Records supplied:
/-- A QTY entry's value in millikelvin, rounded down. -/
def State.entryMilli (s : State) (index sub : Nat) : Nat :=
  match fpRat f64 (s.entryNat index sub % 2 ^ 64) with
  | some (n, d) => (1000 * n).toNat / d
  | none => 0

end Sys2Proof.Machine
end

==

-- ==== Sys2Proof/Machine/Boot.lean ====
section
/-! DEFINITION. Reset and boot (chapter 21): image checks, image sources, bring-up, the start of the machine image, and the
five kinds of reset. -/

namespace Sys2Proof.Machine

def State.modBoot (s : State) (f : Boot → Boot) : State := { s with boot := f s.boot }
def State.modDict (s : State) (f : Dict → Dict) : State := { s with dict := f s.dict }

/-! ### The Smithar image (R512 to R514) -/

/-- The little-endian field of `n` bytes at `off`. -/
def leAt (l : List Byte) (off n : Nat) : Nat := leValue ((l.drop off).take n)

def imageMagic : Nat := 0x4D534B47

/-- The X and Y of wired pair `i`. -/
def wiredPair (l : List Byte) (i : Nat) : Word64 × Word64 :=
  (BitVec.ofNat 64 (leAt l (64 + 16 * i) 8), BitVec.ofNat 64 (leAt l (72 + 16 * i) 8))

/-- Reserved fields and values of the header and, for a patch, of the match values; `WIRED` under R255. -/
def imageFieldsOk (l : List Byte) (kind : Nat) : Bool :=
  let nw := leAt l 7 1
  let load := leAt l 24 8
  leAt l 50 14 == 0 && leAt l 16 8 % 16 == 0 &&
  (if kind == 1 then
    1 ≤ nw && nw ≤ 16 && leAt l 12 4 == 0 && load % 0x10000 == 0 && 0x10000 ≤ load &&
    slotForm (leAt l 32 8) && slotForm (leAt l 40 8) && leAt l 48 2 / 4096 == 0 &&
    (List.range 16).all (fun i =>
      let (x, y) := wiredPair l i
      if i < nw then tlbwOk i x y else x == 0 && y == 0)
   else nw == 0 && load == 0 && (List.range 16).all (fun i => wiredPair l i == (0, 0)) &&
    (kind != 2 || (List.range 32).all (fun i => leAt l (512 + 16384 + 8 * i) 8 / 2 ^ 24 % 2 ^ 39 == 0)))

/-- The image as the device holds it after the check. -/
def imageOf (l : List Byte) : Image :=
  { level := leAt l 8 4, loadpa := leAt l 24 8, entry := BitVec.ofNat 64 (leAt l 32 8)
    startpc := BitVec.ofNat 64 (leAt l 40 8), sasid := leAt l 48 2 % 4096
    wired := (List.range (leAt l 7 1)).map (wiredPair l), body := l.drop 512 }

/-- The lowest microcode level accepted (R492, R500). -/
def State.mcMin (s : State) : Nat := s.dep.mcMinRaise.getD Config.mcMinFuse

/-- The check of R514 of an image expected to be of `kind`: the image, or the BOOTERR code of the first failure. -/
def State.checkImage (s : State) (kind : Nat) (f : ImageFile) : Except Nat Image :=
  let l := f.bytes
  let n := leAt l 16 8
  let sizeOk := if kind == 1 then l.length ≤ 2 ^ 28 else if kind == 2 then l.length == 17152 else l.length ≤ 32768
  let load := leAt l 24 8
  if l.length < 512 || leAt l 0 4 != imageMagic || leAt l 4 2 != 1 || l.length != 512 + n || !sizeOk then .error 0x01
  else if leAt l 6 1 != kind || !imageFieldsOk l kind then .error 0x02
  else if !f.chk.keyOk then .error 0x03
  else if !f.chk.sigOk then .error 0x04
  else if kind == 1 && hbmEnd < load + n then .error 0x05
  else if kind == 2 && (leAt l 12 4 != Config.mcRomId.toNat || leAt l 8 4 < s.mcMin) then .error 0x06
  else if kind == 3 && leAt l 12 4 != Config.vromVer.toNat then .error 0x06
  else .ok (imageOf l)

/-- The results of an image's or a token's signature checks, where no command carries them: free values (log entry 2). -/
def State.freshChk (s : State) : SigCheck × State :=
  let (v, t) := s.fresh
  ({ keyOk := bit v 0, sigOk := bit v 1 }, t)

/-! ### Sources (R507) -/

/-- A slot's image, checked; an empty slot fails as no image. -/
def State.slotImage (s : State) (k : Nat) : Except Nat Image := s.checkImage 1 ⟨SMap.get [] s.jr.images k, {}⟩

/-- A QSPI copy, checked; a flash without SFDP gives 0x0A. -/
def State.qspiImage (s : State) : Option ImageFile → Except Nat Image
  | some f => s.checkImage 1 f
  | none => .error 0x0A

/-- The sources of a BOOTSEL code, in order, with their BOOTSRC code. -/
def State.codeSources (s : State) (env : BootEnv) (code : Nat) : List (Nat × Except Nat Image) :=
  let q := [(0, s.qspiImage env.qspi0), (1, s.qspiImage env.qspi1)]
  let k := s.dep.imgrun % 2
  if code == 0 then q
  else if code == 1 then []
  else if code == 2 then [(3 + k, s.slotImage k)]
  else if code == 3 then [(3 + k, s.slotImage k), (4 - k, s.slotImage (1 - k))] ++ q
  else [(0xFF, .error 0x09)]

Problem to work on: What lines of the data include the word "ofNat"? Copy each of them.

Solution to this exercise:
  (BitVec.ofNat 64 (leAt l (64 + 16 * i) 8), BitVec.ofNat 64 (leAt l (72 + 16 * i) 8))
  { level := leAt l 8 4, loadpa := leAt l 24 8, entry := BitVec.ofNat 64 (leAt l 32 8)
    startpc := BitVec.ofNat 64 (leAt l 40 8), sasid := leAt l 48 2 % 4096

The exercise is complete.